Vainqueur de trois matches en cinq sets face à Emiil Ruusuvuori au deuxième tour, Hubert Hurkacz en quarts et Alexander Zverev en demies, le Russe aura donc fini par payer sa débauche d’énergie. Ce n’est tout de même pas pour rien qu’aucun joueur, dans l’ère Open, n’a remporté un Grand Chelem après avoir survécu à quatre marathons en cinq sets. Même pour un joueur aussi hors norme et insaisissable que Medvedev, c’était trop…
On ne sait si Daniil connaissait cette statistique mais une chose est sûre : il connaissait son autonomie physique limitée dans cette finale, et son obligation de l’attaquer pied au plancher, contrairement à la plupart de ses matches précédents ici, pour la gagner. Il l’a fait, et de quelle manière…
Pendant deux sets, c’est simple : on n’a vu que du Daniil sur le terrain. Agressif comme jamais, déterminé comme rarement, le Russe, sur un nuage, a délivré une masterclass tennistique pour survoler ces deux premiers rounds sans aucune contestation possible, malgré un petit frisson pour conclure le deuxième set lorsqu’il a dû sauver une balle de 5-4 sur son service après avoir mené 5-1. Mais il n’a pas bronché d’un cil pour finalement conclure ce deuxième set d’une énième accélération de coup droit.
Sinner, la tête sous l’eau, refuse de se noyer
En face, Jannik Sinner était-il rattrapé par l’événement ou simplement dominé à la régulière par un adversaire en feu ? Comme toujours, un peu des deux sans doute. Mais l’on aurait tendance à faire légèrement pencher le curseur vers la deuxième solution. Bien sûr, l’Italien était plus lent, plus imprécis que d’habitude, bien sûr il avait cette mâchoire crispée des gens qui doutent. Mais à vrai dire, il n’avait surtout pas vraiment l’occasion de s’exprimer face à un adversaire dont la tactique, manifestement, était de lui couper le droit à la parole en l’agressant systématiquement, à la moindre occasion.
Cueilli à froid, saoulé de coups, Sinner avait la tête sous l’eau mais il avait le mérite de chercher son salut en explorant ça et là des petites solutions tactiques avec par exemples quelques tentatives d’amorties plus ou moins heureuses (plutôt moins, d’ailleurs), qui illustraient son refus de se noyer.

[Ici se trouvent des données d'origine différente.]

def fields_pkt0 : List Field :=
  [Fd.PKT_PAGE_CTL_Enable, Fd.PKT_PAGE_ERR_LiveWrite, Fd.PKT_PAGE_ERR_Underrun, Fd.PKT_PAGE_ERR_PtpUnlocked, Fd.PKT_STATUS_State, Fd.PKT_STATUS_Sessions, Fd.PKT_CFG_Hops, Fd.PKT_MAC_LO, Fd.PKT_MAC_HI, Fd.PKT_IPV4, Fd.PKT_IPV6, Fd.PKT_SESSION_BASE_LO, Fd.PKT_SESSION_BASE_HI, Fd.PKT_RX_DROP_CNT, Fd.PKT_RX_BAD_CNT, Fd.PKT_RX_LATE_CNT]
def fields_pkt1 : List Field :=
  [Fd.PKT_RX_DUP_CNT, Fd.PKT_FILL_CNT, Fd.PKT_UNDERRUN_CNT, Fd.PKT_TX_LO, Fd.PKT_TX_HI, Fd.PKT_PTP_STATE_State, Fd.PKT_PTP_CTL_Enable, Fd.PKT_PTP_CTL_Port, Fd.PKT_PTP_CTL_Domain, Fd.PKT_PTP_CTL_HoldoverSec, Fd.PKT_PTP_OFFSET, Fd.PKT_PTP_RATIO, Fd.PKT_PTP_BASE, Fd.PKT_PTP_CNT]
/-- The owner's fields of the page. -/
def fields_pkt : List Field := fields_pkt0 ++ fields_pkt1

def fields_apt0 : List Field :=
  [Fd.APT_PAGE_CTL_Enable, Fd.APT_PAGE_ERR_Underrun, Fd.APT_PAGE_ERR_Overrun, Fd.APT_PAGE_ERR_Interrupted, Fd.APT_PAGE_ERR_IecCrc, Fd.APT_MODE_Mode, Fd.APT_MODE_Target, Fd.APT_MODE_InEn, Fd.APT_MODE_OutEn, Fd.APT_MODE_FsCode, Fd.APT_MODE_RateDiv, Fd.APT_MODE_GenSel, Fd.APT_FRAME_Slots, Fd.APT_FRAME_SlotBits, Fd.APT_FRAME_SampleBits, Fd.APT_FRAME_Delay]
def fields_apt1 : List Field :=
  [Fd.APT_FRAME_FsPulse, Fd.APT_FRAME_FsInv, Fd.APT_FRAME_BclkInv, Fd.APT_CLK_BclkDiv, Fd.APT_CLK_MclkDiv, Fd.APT_PDM_Mics, Fd.APT_PDM_Raw, Fd.APT_PDM_Ratio, Fd.APT_PDM_HistWords, Fd.APT_IEC_CrcAuto, Fd.APT_IEC_VPolicy, Fd.APT_IEC_UserSrc, Fd.APT_START_PrerollFrames, Fd.APT_STOP_RampFrames, Fd.APT_STOP_HoldFrames, Fd.APT_BLOCK_BlockLog2]
def fields_apt2 : List Field :=
  [Fd.APT_IEC_CSTX, Fd.APT_STATUS_State, Fd.APT_STATUS_Locked, Fd.APT_STATUS_Bank3V3, Fd.APT_FRAMES_LO, Fd.APT_FRAMES_HI, Fd.APT_STAMP_LO, Fd.APT_STAMP_HI, Fd.APT_STAMP_FRAME, Fd.APT_URUN_CNT, Fd.APT_ORUN_CNT, Fd.APT_URUN_TIME, Fd.APT_ORUN_TIME, Fd.APT_IEC_PAR_CNT, Fd.APT_IEC_INVALID_CNT, Fd.APT_IEC_CRC_CNT]
def fields_apt3 : List Field :=
  [Fd.APT_UNLOCK_CNT, Fd.APT_IEC_CSRX_A, Fd.APT_IEC_CSRX_B, Fd.APT_IEC_URX, Fd.APT_IEC_UTX, Fd.APT_GEN_DIV_LO, Fd.APT_GEN_DIV_HI_Int, Fd.APT_GEN_DIV_HI_Enable, Fd.APT_GEN_REF_RefKind, Fd.APT_GEN_REF_RefStream, Fd.APT_GEN_REF_RefPort, Fd.APT_GEN_LOOP_UpdateLog2, Fd.APT_GEN_LOOP_KpLog2, Fd.APT_GEN_LOOP_KiLog2, Fd.APT_GEN_LOOP_TrimMaxPpm, Fd.APT_GEN_SETFILL]
def fields_apt4 : List Field :=
  [Fd.APT_GEN_TRIM, Fd.APT_GEN_FILL, Fd.APT_GEN_STATUS_Target, Fd.APT_GEN_STATUS_Locked, Fd.APT_GEN_STATUS_Holding, Fd.APT_GEN_STATUS_Clamped]
/-- The owner's fields of the page. -/
def fields_apt : List Field := fields_apt0 ++ fields_apt1 ++ fields_apt2 ++ fields_apt3 ++ fields_apt4

def fields_spd0 : List Field :=
  [Fd.SPD_PAGE_ERR_WeightCrc, Fd.SPD_PAGE_ERR_AtomicMisuse, Fd.SPD_PAGE_ERR_SealedAccess, Fd.SPD_PAGE_ERR_PartViolation, Fd.SPD_PAGE_ERR_DebugClosed, Fd.SPD_STATUS_A_FreeRows, Fd.SPD_STATUS_B_SealedRows, Fd.SPD_STATUS_B_Partitioned, Fd.SPD_MODE_Partitioned, Fd.SPD_PART_MASK_LO, Fd.SPD_PART_MASK_HI, Fd.SPD_PATROL_PatrolLog2, Fd.SPD_PATROL_PatrolOff, Fd.SPD_SCRUB_Hold, Fd.SPD_SCRUB_Busy, Fd.SPD_SCRUB_LEFT]
def fields_spd1 : List Field :=
  [Fd.SPD_DBG_BASE_LO, Fd.SPD_DBG_BASE_HI, Fd.SPD_RGN_SEL, Fd.SPD_RGN_DATA, Fd.SPD_WREPLAY_CNT, Fd.SPD_CRC_FAIL_CNT, Fd.SPD_ATOMIC_OVF_CNT, Fd.SPD_PATROL_UNCORR_CNT]
/-- The owner's fields of the page. -/
def fields_spd : List Field := fields_spd0 ++ fields_spd1

/-- Every field of a page of the kind. -/
def PageKind.fields (k : PageKind) : List Field :=
  commonFields k ++
  match k with
  | .ctl => fields_ctl
  | .sec => fields_sec
  | .log => fields_log
  | .cnt => fields_cnt
  | .dmp => fields_dmp
  | .tly => fields_tly
  | .gaf => fields_gaf
  | .pnt => fields_pnt
  | .evtDev => fields_evtDev
  | .ben => fields_ben
  | .gth => fields_gth
  | .evtB => fields_evtB
  | .cor => fields_cor
  | .xmc => fields_xmc
  | .lnk => fields_lnk
  | .pkt => fields_pkt
  | .apt => fields_apt
  | .spd => fields_spd

/-- The words that do not reset to zero, per page kind: offset, stride, count, reset word. The table restates the Reset
column of `PageKind.fields` (the law `resetWord_fields` of Sys2Proof/Laws/RegMap.lean says so). -/
def PageKind.resetRows : PageKind → List (Nat × Nat × Nat × Nat)
  | .ctl => [(0x4, 0x0, 1, 0xA00096), (0x208, 0x20, 16, 0x10), (0x400, 0x0, 1, 0x203), (0x404, 0x0, 1, 0x40202010), (0x408, 0x0, 1, 0x1040), (0x40C, 0x0, 1, 0x4E209C4), (0x410, 0x0, 1, 0xF701FF), (0x414, 0x0, 1, 0x8403F), (0x418, 0x0, 1, 0x40102000), (0x41C, 0x0, 1, 0x40010040), (0x420, 0x0, 1, 0x3410200), (0x424, 0x0, 1, 0x10030400), (0x428, 0x0, 1, 0xC3501000), (0x42C, 0x0, 1, 0xFFFF), (0x430, 0x0, 1, 0xFFFFFF), (0x434, 0x0, 1, 0x3FF), (0x438, 0x0, 1, 0x10800180), (0x43C, 0x0, 1, 0x17701324), (0x440, 0x0, 1, 0x7100820), (0x444, 0x0, 1, 0x3F)]
  | .sec => [(0x148, 0x0, 1, 0x14)]
  | .log => [(0x148, 0x0, 1, 0xC)]
  | .cnt => [(0x108, 0x0, 1, 0x50)]
  | .dmp => [(0xC, 0x0, 1, 0x1), (0x100, 0x0, 1, 0x25DC), (0x108, 0x0, 1, 0x645F5C5A), (0x10C, 0x0, 1, 0x2A269), (0x110, 0x0, 1, 0x3C0), (0x120, 0x0, 1, 0xF000FFFF), (0x140, 0x4, 16, 0x8000), (0x1D0, 0x0, 1, 0xFFFFFFFF), (0x1D4, 0x0, 1, 0xFFFFFFFF), (0x1D8, 0x0, 1, 0xFFFF)]
  | .tly => [(0x130, 0x0, 1, 0x703C)]
  | .gaf => [(0x140, 0x0, 1, 0x644)]
  | .pnt => [(0xC, 0x0, 1, 0x1), (0x100, 0x0, 1, 0x1F00), (0x124, 0x0, 1, 0xC8), (0x128, 0x0, 1, 0x7D0)]
  | .evtDev => []
  | .ben => [(0xC, 0x0, 1, 0x1)]
  | .gth => [(0xC, 0x0, 1, 0x1), (0x108, 0x0, 1, 0x200)]
  | .evtB => []
  | .cor => []
  | .xmc => [(0xC, 0x0, 1, 0x1), (0x100, 0x0, 1, 0xFF02), (0x104, 0x0, 1, 0x95883840), (0x10C, 0x0, 1, 0x80), (0x110, 0x0, 1, 0x432), (0x114, 0x0, 1, 0x18)]
  | .lnk => [(0xC, 0x0, 1, 0x1), (0x104, 0x0, 1, 0xF), (0x10C, 0x0, 1, 0x31008), (0x110, 0x0, 1, 0xE1024), (0x210, 0x0, 1, 0x8), (0x214, 0x0, 1, 0xC803E8)]
  | .pkt => [(0xC, 0x0, 1, 0x1), (0x104, 0x0, 1, 0x40), (0x204, 0x0, 1, 0x3C000)]
  | .apt => [(0x100, 0x0, 1, 0x400), (0x104, 0x0, 1, 0x561), (0x108, 0x0, 1, 0x2), (0x10C, 0x0, 1, 0x18), (0x110, 0x0, 1, 0x1), (0x114, 0x0, 1, 0x40), (0x118, 0x0, 1, 0x400040), (0x120, 0x0, 1, 0x3), (0x300, 0x20, 4, 0xE6AAAAAB), (0x304, 0x20, 4, 0x196), (0x30C, 0x20, 4, 0x646908)]
  | .spd => [(0x100, 0x0, 1, 0x10000), (0x104, 0x0, 1, 0x20000), (0x108, 0x0, 1, 0x1), (0x110, 0x0, 1, 0xFFFFFFFF), (0x114, 0x0, 1, 0xA)]

/-- The page kind and instance of a place in the register file. -/
def pageOf (a : Nat) : Option (PageKind × Nat) :=
  PageKind.all.findSome? fun k =>
    if k.base ≤ a ∧ a < k.base + 0x1000 * k.count then some (k, (a - k.base) / 0x1000) else none

/-- The page kind and instance of a BAR0 offset, if R33 maps it. An offset that R33 gives to a PKT page and to an LNK page reaches the
PKT page (DESIGN CHOICE, notes/assumptions/39.md). -/
def bar0Page (a : Nat) : Option (PageKind × Nat) :=
  if 0x320000 ≤ a ∧ a < 0x328000 then some (.pkt, (a - 0x320000) / 0x1000) else if a < 0x1000000 then pageOf a else none

/-- The BAR0 offset of a place in the register file. -/
def bar0Of (a : Nat) : Nat := if 0x1000000 ≤ a then a - 0x1000000 else a

/-- Past every place in the register file. -/
def regEnd : Nat := 0x2000000

/-- Where the register file holds copy `ix` of a field's word in page instance `inst`. -/
def Field.addr (f : Field) (inst ix : Nat) : Nat := f.page.base + 0x1000 * inst + f.off + f.stride * ix

/-- Where it holds the shadow of a field's word (R38). -/
def Field.shadowAddr (f : Field) (inst ix : Nat) : Nat := f.addr inst ix + 0x700

/-- Whether copy `ix` of the field lies in the word at page offset `off`. -/
def Field.atOff (f : Field) (off : Nat) : Option Nat :=
  if f.off ≤ off ∧ (if f.stride = 0 then off = f.off else (off - f.off) % f.stride = 0 ∧ (off - f.off) / f.stride < f.count)
  then some (if f.stride = 0 then 0 else (off - f.off) / f.stride) else none

/-- Registers that exist only in the page of port 0: LNK and PKT from 0x200 (13_links.md, 14_packet_ports.md), the APT
generators from 0x300 (R376). -/
def PageKind.onlyFirst : PageKind → Nat → Bool
  | .lnk, off => 0x200 ≤ off
  | .pkt, off => 0x200 ≤ off
  | .apt, off => 0x300 ≤ off
  | _, _ => false

/-- The fields of the word at page offset `off` of page instance `inst`. -/
def PageKind.wordFields (k : PageKind) (inst off : Nat) : List Field :=
  if k.onlyFirst off && inst != 0 then []
  else k.fields.filter fun f =>
    (f.atOff off).isSome && !(k == .pkt && inst != 0 && f == Fd.PKT_PAGE_ERR_PtpUnlocked)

Dans l’attitude, rien à dire, et c’est là où Sinner a été grand : même au plus fort de la tempête, il a su faire le dos rond, sans céder à la panique, en attendant son heure. Celle-ci arriva dans le troisième set, où la forteresse Medvedev commença à se craqueler pour la première fois. Des micro-fissures perceptibles, notamment, dans une petite chute de son pourcentage de premières balles. L’Italien, moins pressurisé, plus à l’aise sur ses propres mises en jeu, sentit l’ouverture à 5-4 en sa faveur, service adverse.
A 15-30, il perdit un énorme échange à 31 coups de raquette en sortant un passing de coup droit “facile” qu’on aurait pu croire fatal. Mais cet échange eut aussi le mérite de couper le souffle et les jambes de Medvedev. Qui derrière, craqua et céda son service, avec le troisième set dans l’emballage. Le match, dès lors, était totalement relancé.
Il avait surtout totalement changé de dynamique, et les fameux vases communicants propres au tennis étaient en train de jouer à plein. Sinner, à partir de là, ne fit qu’augmenter son niveau d’intensité et de libérer petit à petit ses frappes, de plus en plus meurtrières au fil des jeux. Pour Medvedev, comme si la situation ne devenait pas suffisamment tendue comme cela, ressurgissaient en plus les fantômes de la finale 2022, perdue face à Rafael Nadal après avoir également mené deux sets à rien.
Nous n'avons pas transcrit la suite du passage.